#### Instructions for the task
Below are some records. Return exactly the lines from the one containing "its conjugate. -/" through the one containing "def fresnel (c0", both included, and only those.

#### Records for the task
-- ==== Sys2Proof/Machine/Trans.lean ====
section
/-! DEFINITION. The transcendental functions (05 R90, 06 R110, R117, R118), each as an exact result that
`RoundTo` rounds. Square roots, reciprocals and Fresnel blocks are decided exactly; the others come from
series at 640 fraction bits of which 64 are dropped (assumption log 10). -/

namespace Sys2Proof.Machine

open Sys2Proof

/-! ### Square roots -/

/-- The bits of a square root from the highest down: `r` so far, `k` bits left. -/
def isqrtFrom (x : Nat) : Nat → Nat → Nat
  | r, 0 => r
  | r, k + 1 =>
    let t := r + 2 ^ k
    isqrtFrom x (if t * t ≤ x then t else r) k

/-- The integer square root. -/
def isqrt (x : Nat) : Nat := isqrtFrom x 0 (bitLen x / 2 + 1)

/-- √(m × 2^e), m positive. -/
def sqrtExact (m : Nat) (e : Int) : Exact :=
  let odd := e % 2 != 0
  let m := if odd then 2 * m else m
  let e := if odd then e - 1 else e
  let m := m * 2 ^ 128
  let r := isqrt m
  .mag false r ((e - 128) / 2) (r * r != m)

/-- 1 / √(m × 2^e), m positive. -/
def rsqrtExact (m : Nat) (e : Int) : Exact :=
  let odd := e % 2 != 0
  let m := if odd then 2 * m else m
  let e := if odd then e - 1 else e
  let q := 2 ^ 256 / m
  let r := isqrt q
  .mag false r (-(e / 2) - 128) (r * r * m != 2 ^ 256)

/-- 1 / (m × 2^e), m positive. -/
def recipExact (neg : Bool) (m : Nat) (e : Int) : Exact :=
  let k := 128 + bitLen m
  .mag neg (2 ^ k / m) (-(k : Int) - e) (2 ^ k % m != 0)

/-! ### Series in units of 2^-640 -/

/-- The fraction bits of the series. -/
def fxBits : Nat := 640

/-- The product of two fixed-point numbers, rounded down. -/
def fxMul (a b : Nat) : Nat := a * b / 2 ^ fxBits

/-- Σ zk / (2k + 1) from k on, the powers of z multiplied by z2 each time; alternating signs when `alt`. -/
def atanSum (z2 : Nat) (alt : Bool) : Nat → Nat → Nat → Int
  | 0, _, _ => 0
  | n + 1, k, p =>
    let t : Int := (p / (2 * k + 1) : Nat)
    (if alt && k % 2 == 1 then -t else t) + atanSum z2 alt n (k + 1) (fxMul p z2)

/-- atan(1/d). -/
def atanRecip (d : Nat) : Int := atanSum (2 ^ fxBits / (d * d)) true 160 0 (2 ^ fxBits / d)
/-- π. -/
def fxPi : Nat := (16 * atanRecip 5 - 4 * atanRecip 239).toNat
/-- atanh(z) for z at most 1/3. -/
def fxAtanh (z : Nat) : Nat := (atanSum (fxMul z z) false 210 0 z).toNat
/-- ln 2. -/
def fxLn2 : Nat := 2 * fxAtanh (2 ^ fxBits / 3)

/-- Σ t^k / k! from term `k` on, `p` the term before. -/
def expSum (t : Nat) : Nat → Nat → Nat → Nat
  | 0, _, _ => 0
  | n + 1, k, p =>
    let p' := fxMul p t / k
    p' + expSum t n (k + 1) p'

/-- e^t for t below 1. -/
def fxExp (t : Nat) : Nat := 2 ^ fxBits + expSum t 140 1 (2 ^ fxBits)

/-- Σ of the terms of sine or cosine from term `k` on, `p` the term before, `neg` its sign's opposite. -/
def trigSum (t2 : Nat) : Nat → Nat → Nat → Bool → Int
  | 0, _, _, _ => 0
  | n + 1, k, p, neg =>
    let p' := fxMul p t2 / (k * (k + 1))
    (if neg then -(p' : Int) else (p' : Int)) + trigSum t2 n (k + 2) p' (!neg)

/-- sin t for t at most π / 2. -/
def fxSin (t : Nat) : Nat := ((t : Int) + trigSum (fxMul t t) 90 2 t true).toNat
/-- cos t for t at most π / 2. -/
def fxCos (t : Nat) : Nat := ((2 ^ fxBits : Int) + trigSum (fxMul t t) 90 1 (2 ^ fxBits) true).toNat

/-- A number m × 2^e in fixed point. -/
def toFx (m : Nat) (e : Int) : Nat :=
  let s := e + fxBits
  if s ≤ 0 then m / 2 ^ (-s).toNat else m * 2 ^ s.toNat

/-- The exact result of a fixed-point value that no short fraction equals, times 2^k: the last 64 bits are
dropped. -/
def fxExact (neg : Bool) (v : Nat) (k : Int) : Exact := .mag neg (v / 2 ^ 64) (k - fxBits + 64) true

/-! ### Functions of F32 -/

/-- 2^(±m × 2^e), m positive. -/
def exp2Exact (neg : Bool) (m : Nat) (e : Int) : Exact :=
  if 10 < (bitLen m : Int) + e then (if neg then .mag false 1 (-1000) true else .mag false 1 1000 false)
  else
    let x := toFx m e
    let i : Int := x / 2 ^ fxBits
    let r := x % 2 ^ fxBits
    if r == 0 then .mag false 1 (if neg then -i else i) false
    else
      let i := if neg then -i - 1 else i
      let r := if neg then 2 ^ fxBits - r else r
      fxExact false (fxExp (fxMul r fxLn2)) i

/-- e^(±m × 2^e), m positive. -/
def expExact (neg : Bool) (m : Nat) (e : Int) : Exact :=
  if 10 < (bitLen m : Int) + e then (if neg then .mag false 1 (-1000) true else .mag false 1 1000 true)
  else
    let x := toFx m e
    let i : Int := x / fxLn2
    let r := x % fxLn2
    let i := if neg then -i - 1 else i
    let r := if neg then fxLn2 - r else r
    fxExact false (fxExp r) i

/-- log2(m × 2^e), m positive. -/
def log2Exact (m : Nat) (e : Int) : Exact :=
  let l := bitLen m - 1
  let k : Int := (l : Int) + e
  if m == 2 ^ l then (if k == 0 then .zero false else .mag (k < 0) k.natAbs 0 false)
  else
    let y := m * 2 ^ (fxBits - l)
    let z := (y - 2 ^ fxBits) * 2 ^ fxBits / (y + 2 ^ fxBits)
    let lg := 2 * fxAtanh z * 2 ^ fxBits / fxLn2
    let v : Int := k * 2 ^ fxBits + lg
    if v < 0 then fxExact true (v.natAbs - 1) 0 else fxExact false v.natAbs 0

/-- Sine and cosine of m × 2^e with their signs, in fixed point: a magnitude and whether it is negative. -/
def sincos (m : Nat) (e : Int) : (Nat × Bool) × (Nat × Bool) :=
  let x := toFx m e
  let half := fxPi / 2
  let q := x / half
  let r := x % half
  let s := fxSin r
  let c := fxCos r
  match q % 4 with
  | 0 => ((s, false), (c, false))
  | 1 => ((c, false), (s, true))
  | 2 => ((s, true), (c, true))
  | _ => ((c, true), (s, false))

/-- The result of a transcendental on an F32 encoding, with the special inputs of 05 Table 5-6: `onZero`,
`onInf` and `onNeg` (a nonzero finite negative) give a result and its flags; `fn` does the rest. -/
def transVal (env : FpEnv) (a : Nat) (onZero : Bool → Exact × FlagSet) (onInf : Bool → Exact × FlagSet)
    (noNeg : Bool) (fn : Bool → Nat → Int → Exact) : Nat × FlagSet :=
  match Val.ofBits .f32 env.ftz a with
  | .nan s => (0x7FC00000, flagIf s flIV)
  | .inf s => finish .f32 env (onInf s)
  | .fin s m e =>
    if m == 0 then finish .f32 env (onZero s)
    else if noNeg && s then (0x7FC00000, flIV)
    else finish .f32 env (fn s m e, 0)

/-- `FRCP` (05 R90). -/
def frcpVal (env : FpEnv) (a : Nat) : Nat × FlagSet :=
  transVal env a (fun s => (.inf s, flDZ)) (fun s => (.zero s, 0)) false recipExact
/-- `FRSQ` (05 R90). -/
def frsqVal (env : FpEnv) (a : Nat) : Nat × FlagSet :=
  transVal env a (fun s => (.inf s, flDZ)) (fun s => if s then (.nan, flIV) else (.zero false, 0)) true
    (fun _ m e => rsqrtExact m e)
/-- `FSQRT` (05 R90). -/
def fsqrtVal (env : FpEnv) (a : Nat) : Nat × FlagSet :=
  transVal env a (fun s => (.zero s, 0)) (fun s => if s then (.nan, flIV) else (.inf false, 0)) true
    (fun _ m e => sqrtExact m e)
/-- 1 exactly. -/
def exactOne : Exact := .mag false 1 0 false
/-- `FEXP2` (05 R90). -/
def fexp2Val (env : FpEnv) (a : Nat) : Nat × FlagSet :=
  transVal env a (fun _ => (exactOne, 0)) (fun s => if s then (.zero false, 0) else (.inf false, 0)) false exp2Exact
/-- e^a (06 R110). -/
def expVal (env : FpEnv) (a : Nat) : Nat × FlagSet :=
  transVal env a (fun _ => (exactOne, 0)) (fun s => if s then (.zero false, 0) else (.inf false, 0)) false expExact
/-- `FLOG2` (05 R90). -/
def flog2Val (env : FpEnv) (a : Nat) : Nat × FlagSet :=
  transVal env a (fun _ => (.inf true, flDZ)) (fun s => if s then (.nan, flIV) else (.inf false, 0)) true
    (fun _ m e => log2Exact m e)
/-- `FSIN` (05 R90). -/
def fsinVal (env : FpEnv) (a : Nat) : Nat × FlagSet :=
  transVal env a (fun s => (.zero s, 0)) (fun _ => (.nan, flIV)) false
    (fun s m e => let (v, n) := (sincos m e).1; fxExact (s != n) v 0)
/-- `FCOS` (05 R90). -/
def fcosVal (env : FpEnv) (a : Nat) : Nat × FlagSet :=
  transVal env a (fun _ => (exactOne, 0)) (fun _ => (.nan, flIV)) false
    (fun _ m e => let (v, n) := (sincos m e).2; fxExact n v 0)

/-! ### Fresnel blocks (06 R117) -/

/-- (p + q √u) / d. -/
structure Surd where
  p : Int
  q : Int
  d : Int
  deriving DecidableEq, Repr

/-- Product, over a common `u`. -/
def Surd.mul (u : Nat) (a b : Surd) : Surd :=
  { p := a.p * b.p + a.q * b.q * u, q := a.p * b.q + a.q * b.p, d := a.d * b.d }
/-- Sum. -/
def Surd.add (a b : Surd) : Surd := { p := a.p * b.d + b.p * a.d, q := a.q * b.d + b.q * a.d, d := a.d * b.d }
/-- Negation. -/
def Surd.neg (a : Surd) : Surd := { a with p := -a.p, q := -a.q }
/-- Quotient of a nonzero divisor, by its conjugate. -/
def Surd.div (u : Nat) (a b : Surd) : Surd :=
  let x := Surd.mul u a { p := b.p * b.d, q := -(b.q * b.d), d := 1 }
  { x with d := x.d * (b.p * b.p - b.q * b.q * u) }

/-- The exact value of a surd whose root is an integer `r` when `square`, else irrational. -/
def Surd.exact (u : Nat) (a : Surd) : Exact :=
  let r := isqrt u
  let sgn := a.d < 0
  let d := a.d.natAbs
  let p := if sgn then -a.p else a.p
  let q := if sgn then -a.q else a.q
  if r * r == u || q == 0 then
    let n := p + q * r
    Exact.ofRatio (n < 0) n.natAbs d
  else
    let k := 128 + 2 * (bitLen p.natAbs + bitLen (q.natAbs * (r + 1)) + bitLen d)
    let s : Int := isqrt (q.natAbs * q.natAbs * u * 4 ^ k)
    let lo : Int := if 0 < q then p * 2 ^ k + s else p * 2 ^ k - s - 1
    if 0 ≤ lo then .mag false (lo.natAbs / d) (-(k : Int)) true
    else .mag true ((-lo - 1).natAbs / d) (-(k : Int)) true

/-- A Fresnel block of cosine C0 / K and index N0 / K, both positive, C0 at most K: A, B, C and S. -/
def fresnel (c0 n0 k : Nat) : List Exact :=
  let ui : Int := (n0 * n0 + c0 * c0 : Nat) - (k * k : Nat)
  if 0 ≤ ui then
    let u := ui.toNat
    let r := isqrt u
    let mk : Int → Int → Surd := fun p q => if r * r == u then { p := p + q * r, q := 0, d := 1 } else { p := p, q := q, d := 1 }
    let c : Int := c0
    let n2c : Int := (n0 * n0 * c0 : Nat)
    let k2 : Int := (k * k : Nat)
    let rs := Surd.div u (mk c (-1)) (mk c 1)
    let rp := Surd.div u (mk n2c (-k2)) (mk n2c k2)
    let half : Surd → Surd := fun x => { x with d := 2 * x.d }
    let rs2 := Surd.mul u rs rs
    let rp2 := Surd.mul u rp rp
    [(half (rs2.add rp2)).exact u, (half (rs2.add rp2.neg)).exact u, (Surd.mul u rs rp).exact u, .zero false]
  else
    -- total internal reflection: the tangent of half the retardance is c √v / (1 - c^2), v = 1 - c^2 - n^2
    let v := (-ui).toNat
    let a : Int := (((k * k - c0 * c0) * (k * k - c0 * c0) : Nat) : Int)
    let b : Int := ((c0 * c0 * v : Nat) : Int)
    let cos : Surd := { p := a - b, q := 0, d := a + b }
    let sin : Surd := { p := 0, q := ((2 * c0 * (k * k - c0 * c0) : Nat) : Int), d := a + b }
    [exactOne, .zero false, cos.exact v, sin.exact v]

/-- `WFRES` on one element (06 R117): A, B, C and S with the flags. -/
def wfresVal (env : FpEnv) (wc wn : Nat) : List (Nat × FlagSet) :=
  let c := Val.ofBits .f32 env.ftz wc
  let n := Val.ofBits .f32 env.ftz wn
  let nan := fun fl => List.replicate 4 (0x7FC00000, fl)
  if c.isNan || n.isNan then nan (c.sig ||| n.sig)
  else
    match n with
    | .fin false nm ne =>
      if nm == 0 then nan flIV
      else
        let one := [1, 0, 1, 0].map (fun x => ((if x == 1 then 0x3F800000 else 0 : Nat), (0 : FlagSet)))
        let go := fun (cm : Nat) (ce : Int) =>
          let lo := min (min ce ne) 0
          let k := 2 ^ (-lo).toNat
          let c0 := min (cm * 2 ^ (ce - lo).toNat) k
          (fresnel c0 (nm * 2 ^ (ne - lo).toNat) k).map (fun x => match x with
            | .zero _ => ((0 : Nat), (0 : FlagSet))
            | x => roundTo .f32 env x)
        match c with
        | .fin _ 0 _ => one
        | .fin _ cm ce => go cm ce
        | _ => go 1 0
    | _ => nan flIV

/-! ### Dot products (06 R118, R119) -/

/-- One correctly rounded sum of products, with the sign of an exact zero from its terms (06 R119). -/
def dotVal (env : FpEnv) (ps : List (Val × Val)) : Nat × FlagSet :=
  let ts := ps.map (fun x => mulVal x.1 x.2)
  let fl := (ts.map (·.2)).foldl (· ||| ·) 0
  let vs := ts.map (·.1)
  let infs := vs.filterMap (fun v => match v with | .inf s => some s | _ => none)
  let opposed : FlagSet := if infs.any (· == true) && infs.any (· == false) then flIV else 0
  if vs.any Val.isNan || opposed != 0 then (0x7FC00000, fl ||| opposed)
  else match infs with
    | s :: _ => finish .f32 env (.inf s, fl)
    | [] =>
      let (m, e) := sumDy (vs.map Val.dy)
      if m == 0 then
        let signs := vs.map (fun v => match v with | .fin s 0 _ => some s | _ => none)
        let z := if signs.all (· == some false) then false
          else if signs.all (· == some true) then true else env.mode == .rd
        finish .f32 env (.zero z, fl)
      else finish .f32 env (.mag (m < 0) m.natAbs e false, fl)

/-- x × cos + y × sin for fixed-point cosine and sine, y and x finite and not both zero. -/
def rotSum (x y : Val) (c s : Nat × Bool) : Exact :=
  let term := fun (v : Val) (t : Nat × Bool) =>
    let d := v.dy
    ((if t.2 then -d.1 else d.1) * (t.1 : Int), d.2)
  let (m, e) := sumDy [term x c, term y s]
  let drop := bitLen m.natAbs - 256
  .mag (m < 0) (m.natAbs / 2 ^ drop) (e + drop - fxBits) true

/-- A turned pair of Stokes elements (06 R118): Q′ and U′. -/
def rotVal (env : FpEnv) (q u phi : Nat) : List (Nat × FlagSet) :=
  let qv := Val.ofBits .f32 env.ftz q
  let uv := Val.ofBits .f32 env.ftz u
  let pv := Val.ofBits .f32 env.ftz phi
  let sg := qv.sig ||| uv.sig ||| pv.sig
  let nan := fun fl => List.replicate 2 (0x7FC00000, fl)
  match pv with
  | .nan _ => nan sg
  | .inf _ => nan (sg ||| flIV)
  | .fin s m e =>
    if m == 0 then
      let one := Val.fin false 1 0
      [dotVal env [(one, qv), (.fin s 0 0, uv)], dotVal env [(.fin (!s) 0 0, qv), (one, uv)]]
    else
      let ((sv, sn), (cv, cn)) := sincos m (e + 1)
      let sn := sn != s
      let out := fun (x y : Val) (c t : Nat × Bool) =>
        match x, y with
        | .fin _ xm _, .fin _ ym _ =>
          if xm == 0 && ym == 0 then dotVal env [(.fin c.2 1 0, x), (.fin t.2 1 0, y)]
          else finish .f32 env (rotSum x y c t, sg)
        | _, _ => dotVal env [(.fin c.2 1 0, x), (.fin t.2 1 0, y)]
      [out qv uv (cv, cn) (sv, sn), out qv uv (sv, !sn) (cv, cn)]

end Sys2Proof.Machine
end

#### Answer space
/-- Quotient of a nonzero divisor, by its conjugate. -/
def Surd.div (u : Nat) (a b : Surd) : Surd :=
  let x := Surd.mul u a { p := b.p * b.d, q := -(b.q * b.d), d := 1 }
  { x with d := x.d * (b.p * b.p - b.q * b.q * u) }

/-- The exact value of a surd whose root is an integer `r` when `square`, else irrational. -/
def Surd.exact (u : Nat) (a : Surd) : Exact :=
  let r := isqrt u
  let sgn := a.d < 0
  let d := a.d.natAbs
  let p := if sgn then -a.p else a.p
  let q := if sgn then -a.q else a.q
  if r * r == u || q == 0 then
    let n := p + q * r
    Exact.ofRatio (n < 0) n.natAbs d
  else
    let k := 128 + 2 * (bitLen p.natAbs + bitLen (q.natAbs * (r + 1)) + bitLen d)
    let s : Int := isqrt (q.natAbs * q.natAbs * u * 4 ^ k)
    let lo : Int := if 0 < q then p * 2 ^ k + s else p * 2 ^ k - s - 1
    if 0 ≤ lo then .mag false (lo.natAbs / d) (-(k : Int)) true
    else .mag true ((-lo - 1).natAbs / d) (-(k : Int)) true

/-- A Fresnel block of cosine C0 / K and index N0 / K, both positive, C0 at most K: A, B, C and S. -/
def fresnel (c0 n0 k : Nat) : List Exact :=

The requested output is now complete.